A work-in-progress IK solver primarily designed for use in social VR applications, where the inputs of the system are imperfect.

This is the third IK solver that I'm writing, and I hope that it will become good enough to be the last of mine (it probably won't be).

Made for use in Unity 6.2, and partially ported to Godot Engine .NET. The core part of this solver does not require Unity Components nor Transforms, hence why it works in Godot Engine.

An IK solver normally refers to a system that rotates bones in a chain to reach a target position. However, in social VR applications, "IK" colloquially refers to both that system but also all the heuristics and tuning necessary that makes an avatar model feel good when worn in first person.

The process of writing an IK solver is already massively documented through mathematical papers and implementations of those papers, but the process of tuning an IK solver for social VR is much less documented, on top of being completely subjective and different based on the needs of the users of the application.

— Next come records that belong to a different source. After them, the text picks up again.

/-- The content fills the buffers from HEAD on. `endCode` is the code of the last descriptor of a copy written in full, or 5 where
    an uncorrectable word follows the content; `cut` bytes are not there to write. The bytes not written, and whether the ring
    ran out. -/
def State.ringFill (s : State) (k endCode stamp cut : Nat) : Nat → Bool → List Byte → Nat × Bool × State
  | 0, _, l => (l.length + cut, true, s)
  | fuel + 1, first, l =>
    let h := s.dmaHead k
    let d := s.descAt k h
    let n := min (dLen d) l.length
    let s := (s.writeBytes (dDst d) (l.take n)).dramReqs (if s.bit (dmaR k 0) 5 then 3 else 1) true (dDst d) n
    let rest := l.drop n
    let start := if first then 2 ^ 17 else 0
    if rest.isEmpty then
      if endCode = 5 then (cut, false, s.descClose k h n 5 stamp (start + 2 ^ 18 + 2 ^ 26) d)
      else (0, false, s.descClose k h n endCode stamp (start + 2 ^ 18) d)
    else
      let next := s.descAt k ((h + 1) % max 1 (s.dmaCount k))
      if dOwn next ∧ !s.descBad k next then State.ringFill (s.descClose k h n 0 0 start d) k endCode stamp cut fuel false rest
      else (rest.length + cut, true, s.descClose k h n 8 stamp (start + 2 ^ 18 + 2 ^ 26) d)

/-- A copy has been written or cut short: its counters, charge and reference. -/
def State.ringDone (s : State) (cp : Copy) (reasons : List Nat) : State :=
  let s := reasons.foldl (fun s r => s.countQ cp r) s
  let s := s.addFill 33 cp.cls (-(cp.charge : Int))
  match cp.coach with
  | some q => s.unref q
  | none => s.freeCopyCells cp

/-- RX_RING_WRITE: the copy selected at port 33 is written into its ring. -/
def State.ringWrite (s : State) (headParity bodyParity : Bool) : State :=
  match (s.egrPort 33).sending with
  | none => s
  | some cp => match s.ringReady cp.cls with
    | none => s
    | some k =>
      let c := cp.coach.bind s.coach
      let s := s.setEgrPort 33 { s.egrPort 33 with sending := none }
      let (stamp, _, s) := s.stampIn cp.ci s.now
      let s := match c with
        | some c => s.reportCopy 33 cp.ci s.now c
        | none => s
      let (meta_, s) := s.ringHead c
      let (body, s) := match c with
        | some c => s.copyFrame cp c s.now
        | none => (cp.frame, s)
      let (check, s) := s.checkCopy cp c headParity bodyParity
      let bad := s.copyBad cp
      let all := meta_ ++ body
      let keep := if bad then s.firstBad cp else all.length
      let check := check.filter (fun r => r == 10 || r == 20)
      let code := if bad then 5 else if check.isEmpty then 0 else 10
      let (lost, ran, s) := s.ringFill k code (ns16 stamp) (all.length - keep) (s.dmaCount k) true (all.take keep)
      let s := if 0 < lost then s.count (dmaR k 0x24) 0 32 lost else s
      let s :=
        if ran then
          let (x, s) := s.freshBelow 24
          ((s.raise Src.ringTrunc).countQuiet cp (x + 1)).ringDone cp []
        else if bad then s.ringDone cp [23]
        else s.ringDone cp check
      s.headRead k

There are a lot of ready-to-use IK solvers out there including in Unity itself, but most will not help you with this tuning and are only interested in providing a solution to the literal definition of an IK solver.

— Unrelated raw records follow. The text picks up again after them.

/-- R356, R359, R361, R363–R365, R368, R370, R381: FAULT_LATCH, COLLECTOR_PARITY_ERROR, FAULT_PEND_CLEAR, FLT_REARM, JOURNAL_WRITE_DONE,
JOURNAL_MEM_FAIL and AVAIL_RECORD complete: the latch of a raise, the collector's parity, the clearing of pending bits (but of one set
in the same cycle, R10), the rearming of FLT_FIRST, the journal writer.
The model's choices it rests on: log entries 28, 46, 191. -/
def Obligations.FaultUnitResults : Prop :=
  ∀ (r : Raise) (rest : List Raise) (t : Nat) (place : Fin 3) (w : BitVec 8) (i : Fin 8) (v : Word) (s : State),
    let cls := s.fld (srcR r.src) 1 2
    let edge := max s.now ((s.tick + 1) * tickU)
    let records := fun (u : State) => u.flt.jqueue.length = s.flt.jqueue.length + 1 ∧ u.reg (jour + 4) = s.reg (jour + 4) + 1
    let slot := skipPins s.flt.mram 512 s.flt.mramNext
    (s.fld bootB 0 4 = 0 → exec (.faultLatch 1 []) s = .next s)
    ∧ (s.fld bootB 0 4 ≠ 0 → s.flt.raises = r :: rest → r.src < 256 → s.bit (srcR r.src) 0 = false → Gives (.faultLatch 1 []) s (fun u =>
        u.flt.raises = rest ∧ u.now = edge ∧ u.ctl = s.ctl))
    ∧ (s.fld bootB 0 4 ≠ 0 → s.flt.raises = r :: rest → r.src < 256 → s.bit (srcR r.src) 0 = true → cls ≠ 1 → Gives (.faultLatch 1 []) s (fun u =>
        u.now = edge ∧ u.pending? r.src = true ∧ u.fld (srcR r.src) 16 8 = min 255 (s.fld (srcR r.src) 16 8 + 1)
        ∧ (s.bit firstR 31 = false → u.fld firstR 0 8 = r.src ∧ u.fld firstR 8 2 = cls ∧ u.bit firstR 31 = true ∧ u.bit firstR 30 = false
            ∧ (u.reg (fltB + 0x14)).toNat = nsOf u.now)
        ∧ (s.bit firstR 31 = true → u.fld firstR 0 30 = s.fld firstR 0 30 ∧ u.bit firstR 30 = true)
        ∧ (2 ≤ cls → u.bit (tioB + 4) 0 = true) ∧ (cls = 3 → u.flt.halt = some (r.src, u.now + 10 * usU))
        ∧ (cls ≠ 0 → r.src ≠ Src.vinLost → s.bit (srcR r.src) 6 = true → s.flt.jqueue.length < 64 → records u)))
    ∧ (∀ k < 4, s.fld bootB 0 4 ≠ 0 → s.flt.raises = r :: rest → r.src = Src.dmaErr k → s.bit (srcR r.src) 0 = true → cls = 1 →
        (s.unit (unitId 0xD (r.ctx.headD 0 % 64))).state = 0 → (s.unit (unitId 0xD (r.ctx.headD 0 % 64))).fencedAt = none →
        Gives (.faultLatch 1 []) s (fun u => u.pending? r.src = true ∧ (u.unit (unitId 0xD (r.ctx.headD 0 % 64))).state = 1
          ∧ (u.unit (unitId 0xD (r.ctx.headD 0 % 64))).fencedBy = some r.src))
    ∧ (max s.now t < s.flt.windowEnd → exec (.collectorParityError t place w) s = .next (s.advance t))
    ∧ (s.flt.windowEnd ≤ max s.now t → Gives (.collectorParityError t place w) s (fun u => u.bit (fltB + 4) 2 = true ∧ u.now = max s.now t
        ∧ (place = 0 → ∀ j < 32, u.pending? (w.toNat % 8 * 32 + j) = true) ∧ (place = 1 → u.reg firstR = 0xE0000000)
        ∧ (place = 2 → s.image.faultMap = [] → u.reg (srcR w.toNat) = putField (Src.dfltWord w.toNat) 8 1 (if s.pending? w.toNat then 1 else 0))))
    ∧ Gives (.faultPendClear i v) s (fun u => ∀ j : Fin 32, let x := 32 * i.val + j.val
        u.pending? x = (if v.getLsbD j = true ∧ s.causePersists x = false ∧ (s.justSet (pendR i)).getLsbD j = false then false else s.pending? x)
        ∧ u.fld (srcR x) 16 8 = s.fld (srcR x) 16 8 ∧ u.fld firstR 0 32 = s.fld firstR 0 32)
    ∧ Gives (.fltRearm v) s (fun u => u.fld firstR 29 3 = 0 ∧ u.fld firstR 0 29 = s.fld firstR 0 29 ∧ u.fld fltB 8 8 = getField v 8 8
        ∧ ∀ x < 256, u.pending? x = s.pending? x)
    ∧ (s.flt.jqueue = [] → exec (.journalWriteDone) s = .next s)
    ∧ (∀ b l, s.flt.jqueue = b :: l → s.ramOnly = false → s.flt.writerOn = true → Gives (.journalWriteDone) s (fun u => u.flt.jqueue = l
        ∧ aget (fun _ => []) u.flt.mram slot = b ∧ u.flt.mramNext = (slot + 1) % 32768 ∧ ∀ k, k ≠ slot → aget (fun _ => []) u.flt.mram k = aget (fun _ => []) s.flt.mram k))
    ∧ (∀ b l, s.flt.jqueue = b :: l → s.ramOnly = true → s.flt.ramRing.length < 512 → Gives (.journalWriteDone) s (fun u => u.flt.jqueue = l
        ∧ u.flt.ramRing = s.flt.ramRing ++ [b] ∧ u.flt.mram = s.flt.mram))
    ∧ (∀ b l, s.flt.jqueue = b :: l → s.ramOnly = false → s.flt.writerOn = true → s.flt.cell = none → Gives (.journalMemFail true) s (fun u =>
        u.flt.cell = some b ∧ u.flt.jqueue = l ∧ u.ramOnly = true ∧ u.fld jour 16 1 = 1 ∧ Raises u Src.journalMem))
    ∧ Gives (.journalMemFail false) s (fun u => aget (fun _ => false) u.flt.causes Src.journalMem = false ∧ u.ctl = s.ctl)
    ∧ (s.flt.jqueue.length < 64 → Gives (.availRecord) s (fun u => records u ∧ u.now = max s.now ((s.now / (3600 * secU) + 1) * (3600 * secU))
        ∧ u.flt.jqueue.getLast?.map (fun b => slice b 4 2) = some (bytesLE 2 0x101)))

The mission of this repository is to document and demystify the decisions related to this tuning and also provides an implementation that you may use to try and develop your own heuristics for the needs of your own application.

In addition, the core part of this solver does not require Unity Components nor Transforms, so with some effort, it may be ported to other game engines;
As a proof of concept, there is a branch capable of running on Godot Engine .NET, which is achieved by aliasing the Unity.Mathematics library with Godot Engine's own types.

In Edit mode:

• Have an avatar ready in the scene with an Animator component in it.
• In a GameObject, create a HIK Effectors component.
  • Set the Animator field to the avatar animator.
  • None of the other fields matter; leave them empty.
• In a GameObject, create a HIK Full Tiger component.
  • Set the Animator field to the avatar animator.
  • Set the Effectors field to the HIK Effectors component created above.
  • The Environmental field is optional and will be used in the future to extract data from the surrounding environment and provide poses (ground location, etc.)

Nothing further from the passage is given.